Kaiyuan has a monsoon-influenced humid continental climate (Köppen Dwa), characterised by hot, humid summers and long, cold and windy, but dry winters. The four seasons here are distinctive. A majority of the annual rainfall of 673 mm occurs in July and August alone. The monthly 24-hour average temperature ranges from −13.4 °C in January to 23.9 °C in July, and the annual mean is 7.3 °C.

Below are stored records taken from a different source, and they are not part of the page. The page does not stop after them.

/-- Where no window ends in the second, the check and the sources are those of the dwell timer alone (R79). -/
theorem secondEvent_windowsGoOn (h : s.windowsGoOn) :
    (∃ v, s.testsAs v ∧ (secondEvent s order).check = (dwellSecond s.check.placements v).check ∧
      (secondEvent s order).arbiter = (dwellSecond s.check.placements v).arbiter) := by
  have hgoOn : ∀ {t : State}, t.booths = s.booths → t.windowsGoOn := fun ht b side d e n p h1 h24 hd =>
    h b side d e n p h1 h24 (State.domain_of_booths ht ▸ hd)
  have hlive : ∀ {t v : State}, v.booths = t.booths → ∀ x y, (v.domain x y).liveDesk = (t.domain x y).liveDesk :=
    fun hb x y => by rw [State.domain_of_booths hb]
  obtain ⟨t, v, ht, ⟨harb, hbooths, hplan⟩, h | h⟩ := secondEvent_checks order s
  · obtain ⟨⟨hcheck, harb', hbooths', hplan'⟩, hu⟩ := h
    have hw := (windowsSecond_goOn (hgoOn hbooths)).1
    have hstart : s.testsAs t := State.testsAs_of ht (by rw [harb]) hplan (by rw [hbooths]) (by rw [hbooths]) (hlive hbooths)
    refine ⟨v, hstart.trans (hw.trans (State.testsAs_of hcheck (by rw [harb']) ?_ (by rw [hbooths']) (by rw [hbooths'])
      (hlive hbooths'))), hu⟩
    rw [hplan', (windowsSecond_leaves t).plan]
  · obtain ⟨⟨hcheck, harb', hbooths', hplan'⟩, hu⟩ := h
    have hstart : s.testsAs t := State.testsAs_of ht (by rw [harb]) hplan (by rw [hbooths]) (by rw [hbooths]) (hlive hbooths)
    obtain ⟨hw, hwarb⟩ := windowsSecond_goOn (hgoOn (hbooths'.trans hbooths))
    exact ⟨t, hstart, hu.1.trans (hw.1.trans hcheck), hu.2.trans (hwarb.trans harb')⟩

/-- Where no window ends in the second, the dwell falls by 1 (R79). -/
theorem secondEvent_dwell_goesOn (h : s.windowsGoOn) (hcur : s.check.current ≠ none) (hdwell : 1 < s.check.dwell) :
    (secondEvent s order).check = { s.check with dwell := s.check.dwell - 1 } := by
  obtain ⟨v, hv, hcheck, -⟩ := secondEvent_windowsGoOn order h
  obtain ⟨c, hc⟩ := Option.ne_none_iff_exists'.mp hcur
  rw [hcheck]
  unfold dwellSecond
  rw [hv.1, hc]
  simp only [if_true, if_neg (show ¬s.check.dwell - 1 = 0 by omega)]

theorem exec_checkDwellExpiry (s : State) :
    exec .checkDwellExpiry s =
      .next (if s.check.current.isSome && decide (s.check.dwell ≤ 1) then dwellSecond s.check.placements s else s) := rfl

/-- Where no window ends in the second, the last second of the dwell is its expiry (R79). -/
theorem secondEvent_dwell_expires (h : s.windowsGoOn) (hcur : s.check.current ≠ none) (hdwell : s.check.dwell ≤ 1) :
    ∃ u, exec .checkDwellExpiry s = .next u ∧ (secondEvent s order).check = u.check ∧
      ∀ c, c < 32 → (secondEvent s order).source c = u.source c := by
  obtain ⟨v, hv, hcheck, harb⟩ := secondEvent_windowsGoOn order h
  obtain ⟨hends, hsources⟩ := hv.lastDwell hcur hdwell
  refine ⟨dwellSecond s.check.placements s, ?_, hcheck.trans hends, fun c hc => ?_⟩
  · rw [exec_checkDwellExpiry, if_pos (by simp [Option.isSome_iff_ne_none, hcur, hdwell])]
  · rw [← hsources c hc]; unfold State.source; rw [harb]
end

end Sys2Proof.Machine
end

Kaiyun was directly hit by tornadoes in 2019 and 2023.

Climate data for Kaiyuan, elevation 98 m (322 ft), (1991–2020 normals, extremes 1971–2010)
| Month | Jan | Feb | Mar | Apr | May | Jun | Jul | Aug | Sep | Oct | Nov | Dec | Year |
| Record high °C (°F) | 6.9 (44.4) | 17.6 (63.7) | 24.8 (76.6) | 30.6 (87.1) | 34.2 (93.6) | 37.1 (98.8) | 36.6 (97.9) | 35.8 (96.4) | 33.2 (91.8) | 28.5 (83.3) | 21.5 (70.7) | 13.3 (55.9) | 37.1 (98.8) |
| Mean daily maximum °C (°F) | −6.2 (20.8) | −1.1 (30.0) | 6.8 (44.2) | 16.7 (62.1) | 23.7 (74.7) | 27.6 (81.7) | 29.3 (84.7) | 28.3 (82.9) | 24.0 (75.2) | 15.7 (60.3) | 4.8 (40.6) | −3.9 (25.0) | 13.8 (56.9) |
| Daily mean °C (°F) | −13.1 (8.4) | −7.8 (18.0) | 0.8 (33.4) | 10.0 (50.0) | 17.3 (63.1) | 22.0 (71.6) | 24.4 (75.9) | 23.0 (73.4) | 17.0 (62.6) | 9.0 (48.2) | −0.9 (30.4) | −10.1 (13.8) | 7.6 (45.7) |
| Mean daily minimum °C (°F) | −19.0 (−2.2) | −13.9 (7.0) | −4.9 (23.2) | 3.5 (38.3) | 11.0 (51.8) | 16.6 (61.9) | 20.0 (68.0) | 18.4 (65.1) | 11.0 (51.8) | 3.1 (37.6) | −6.1 (21.0) | −15.5 (4.1) | 2.0 (35.6) |
| Record low °C (°F) | −37.9 (−36.2) | −33.9 (−29.0) | −22.8 (−9.0) | −11.7 (10.9) | −2.2 (28.0) | 5.0 (41.0) | 11.3 (52.3) | 5.5 (41.9) | −2.3 (27.9) | −11.0 (12.2) | −23.6 (−10.5) | −33.1 (−27.6) | −37.9 (−36.2) |
| Average precipitation mm (inches) | 5.3 (0.21) | 8.5 (0.33) | 14.8 (0.58) | 28.8 (1.13) | 61.1 (2.41) | 94.8 (3.73) | 180.7 (7.11) | 190.4 (7.50) | 48.5 (1.91) | 36.4 (1.43) | 21.9 (0.86) | 9.5 (0.37) | 700.7 (27.57) |
| Average precipitation days (≥ 0.1 mm) | 3.7 | 3.4 | 4.7 | 6.5 | 9.2 | 12.3 | 12.6 | 11.6 | 7.6 | 6.5 | 5.7 | 5.1 | 88.9 |
| Average snowy days | 4.8 | 4.7 | 4.7 | 1.5 | 0 | 0 | 0 | 0 | 0 | 0.8 | 4.4 | 6.4 | 27.3 |
| Average relative humidity (%) | 67 | 61 | 54 | 49 | 53 | 66 | 78 | 81 | 73 | 65 | 65 | 68 | 65 |
| Mean monthly sunshine hours | 184.6 | 199.9 | 237.2 | 237.9 | 265.3 | 248.5 | 222.3 | 227.1 | 242.7 | 214.1 | 169.9 | 162.6 | 2,612.1 |
| Percentage possible sunshine | 63 | 67 | 64 | 59 | 59 | 55 | 48 | 53 | 66 | 63 | 59 | 58 | 60 |
Source 1: China Meteorological Administration
Source 2: Weather China

==Notable people==
- Sheng Shicai (1897–1970), a warlord who ruled Xinjiang from 1933 to 1944.